--- START ---
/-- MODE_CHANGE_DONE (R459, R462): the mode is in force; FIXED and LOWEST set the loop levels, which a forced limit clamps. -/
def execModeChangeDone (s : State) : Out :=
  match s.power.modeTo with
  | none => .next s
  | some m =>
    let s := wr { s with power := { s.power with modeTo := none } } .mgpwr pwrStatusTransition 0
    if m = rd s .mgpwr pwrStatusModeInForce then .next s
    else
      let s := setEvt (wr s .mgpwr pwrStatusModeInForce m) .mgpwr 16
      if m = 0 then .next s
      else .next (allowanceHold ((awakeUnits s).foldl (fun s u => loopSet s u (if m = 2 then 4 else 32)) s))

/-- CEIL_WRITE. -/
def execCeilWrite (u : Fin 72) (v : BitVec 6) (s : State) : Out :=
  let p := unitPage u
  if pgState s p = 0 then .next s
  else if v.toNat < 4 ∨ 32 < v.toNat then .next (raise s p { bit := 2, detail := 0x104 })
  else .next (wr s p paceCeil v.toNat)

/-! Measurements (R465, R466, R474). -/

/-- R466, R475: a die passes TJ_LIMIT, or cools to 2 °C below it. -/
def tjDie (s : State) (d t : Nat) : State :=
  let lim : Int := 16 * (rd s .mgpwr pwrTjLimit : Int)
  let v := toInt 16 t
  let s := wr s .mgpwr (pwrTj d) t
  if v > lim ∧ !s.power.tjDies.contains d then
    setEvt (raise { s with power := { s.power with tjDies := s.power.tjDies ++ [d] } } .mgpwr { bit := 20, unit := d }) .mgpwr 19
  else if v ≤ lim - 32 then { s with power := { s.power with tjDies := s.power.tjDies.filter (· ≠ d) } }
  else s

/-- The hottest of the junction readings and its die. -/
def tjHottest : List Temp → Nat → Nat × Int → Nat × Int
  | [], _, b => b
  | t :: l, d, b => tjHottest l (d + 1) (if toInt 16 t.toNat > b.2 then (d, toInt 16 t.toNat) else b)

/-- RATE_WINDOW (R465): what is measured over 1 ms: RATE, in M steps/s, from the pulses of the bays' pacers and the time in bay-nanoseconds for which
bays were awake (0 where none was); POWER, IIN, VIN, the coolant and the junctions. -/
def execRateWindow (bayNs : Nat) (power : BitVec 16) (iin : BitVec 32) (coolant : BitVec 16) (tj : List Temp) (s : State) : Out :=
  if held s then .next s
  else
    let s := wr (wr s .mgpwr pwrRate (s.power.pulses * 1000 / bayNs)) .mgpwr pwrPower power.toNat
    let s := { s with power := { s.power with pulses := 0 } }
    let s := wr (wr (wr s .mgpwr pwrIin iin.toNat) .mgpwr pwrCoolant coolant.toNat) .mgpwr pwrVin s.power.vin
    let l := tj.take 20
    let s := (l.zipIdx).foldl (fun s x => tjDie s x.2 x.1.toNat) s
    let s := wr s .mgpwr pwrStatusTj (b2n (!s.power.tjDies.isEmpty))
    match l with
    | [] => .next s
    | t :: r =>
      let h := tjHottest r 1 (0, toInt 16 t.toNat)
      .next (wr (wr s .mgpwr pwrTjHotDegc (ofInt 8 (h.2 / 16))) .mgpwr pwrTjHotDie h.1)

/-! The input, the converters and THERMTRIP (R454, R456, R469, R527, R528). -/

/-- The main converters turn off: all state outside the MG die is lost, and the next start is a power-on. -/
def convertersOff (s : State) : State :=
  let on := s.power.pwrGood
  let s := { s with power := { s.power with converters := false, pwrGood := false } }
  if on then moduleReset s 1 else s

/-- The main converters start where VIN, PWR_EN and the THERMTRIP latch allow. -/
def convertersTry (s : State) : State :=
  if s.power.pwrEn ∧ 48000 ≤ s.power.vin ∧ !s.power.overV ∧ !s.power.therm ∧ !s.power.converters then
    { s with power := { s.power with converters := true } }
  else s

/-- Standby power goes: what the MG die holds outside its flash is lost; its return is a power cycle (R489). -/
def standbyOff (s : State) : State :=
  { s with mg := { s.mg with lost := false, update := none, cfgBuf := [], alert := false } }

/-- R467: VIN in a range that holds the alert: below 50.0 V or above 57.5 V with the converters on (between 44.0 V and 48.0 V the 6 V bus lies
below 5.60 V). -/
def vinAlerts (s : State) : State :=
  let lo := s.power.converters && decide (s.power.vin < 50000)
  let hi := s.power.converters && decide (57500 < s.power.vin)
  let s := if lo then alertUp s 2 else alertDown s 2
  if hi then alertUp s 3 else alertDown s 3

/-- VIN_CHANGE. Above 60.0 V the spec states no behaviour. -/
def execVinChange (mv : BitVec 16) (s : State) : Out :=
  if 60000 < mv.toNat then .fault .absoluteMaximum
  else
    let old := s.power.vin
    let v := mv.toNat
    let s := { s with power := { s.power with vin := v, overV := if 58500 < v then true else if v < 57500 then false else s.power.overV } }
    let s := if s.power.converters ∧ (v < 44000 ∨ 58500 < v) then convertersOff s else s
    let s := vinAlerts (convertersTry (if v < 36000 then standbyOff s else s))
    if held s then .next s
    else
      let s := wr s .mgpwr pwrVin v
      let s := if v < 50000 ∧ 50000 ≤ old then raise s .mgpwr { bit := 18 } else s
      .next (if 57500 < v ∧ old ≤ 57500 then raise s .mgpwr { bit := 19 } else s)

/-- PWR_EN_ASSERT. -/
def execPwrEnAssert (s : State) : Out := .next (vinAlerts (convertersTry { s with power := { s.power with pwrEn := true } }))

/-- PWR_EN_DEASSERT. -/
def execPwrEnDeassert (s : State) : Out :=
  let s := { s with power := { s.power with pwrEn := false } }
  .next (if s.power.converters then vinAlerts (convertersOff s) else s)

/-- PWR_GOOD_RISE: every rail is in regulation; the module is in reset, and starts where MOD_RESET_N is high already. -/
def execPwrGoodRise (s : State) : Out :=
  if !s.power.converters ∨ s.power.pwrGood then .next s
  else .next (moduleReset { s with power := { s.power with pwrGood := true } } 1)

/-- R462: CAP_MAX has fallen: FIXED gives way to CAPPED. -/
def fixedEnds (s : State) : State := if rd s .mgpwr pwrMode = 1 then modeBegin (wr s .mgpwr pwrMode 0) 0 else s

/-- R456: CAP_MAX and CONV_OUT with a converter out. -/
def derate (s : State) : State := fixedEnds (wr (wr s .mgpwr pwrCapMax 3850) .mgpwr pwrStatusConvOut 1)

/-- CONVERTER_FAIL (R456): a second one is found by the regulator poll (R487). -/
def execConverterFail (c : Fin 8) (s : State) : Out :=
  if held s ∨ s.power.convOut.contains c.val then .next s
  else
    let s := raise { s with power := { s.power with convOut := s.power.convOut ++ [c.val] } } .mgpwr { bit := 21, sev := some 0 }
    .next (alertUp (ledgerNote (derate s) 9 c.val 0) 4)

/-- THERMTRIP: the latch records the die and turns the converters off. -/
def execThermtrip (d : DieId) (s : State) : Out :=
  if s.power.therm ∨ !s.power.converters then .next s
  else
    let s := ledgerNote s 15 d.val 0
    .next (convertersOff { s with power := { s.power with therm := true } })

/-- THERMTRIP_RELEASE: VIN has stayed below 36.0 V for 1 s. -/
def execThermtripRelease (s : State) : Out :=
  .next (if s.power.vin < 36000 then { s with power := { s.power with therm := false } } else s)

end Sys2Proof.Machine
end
--- END ---
## INSTRUCTIONS TO FOLLOW
Exactly the lines from the one containing "def execThermtripRelease (s" through the end of the records above should be returned, with both ends kept.

## EXERCISE OUTPUT
def execThermtripRelease (s : State) : Out :=
  .next (if s.power.vin < 36000 then { s with power := { s.power with therm := false } } else s)

end Sys2Proof.Machine
end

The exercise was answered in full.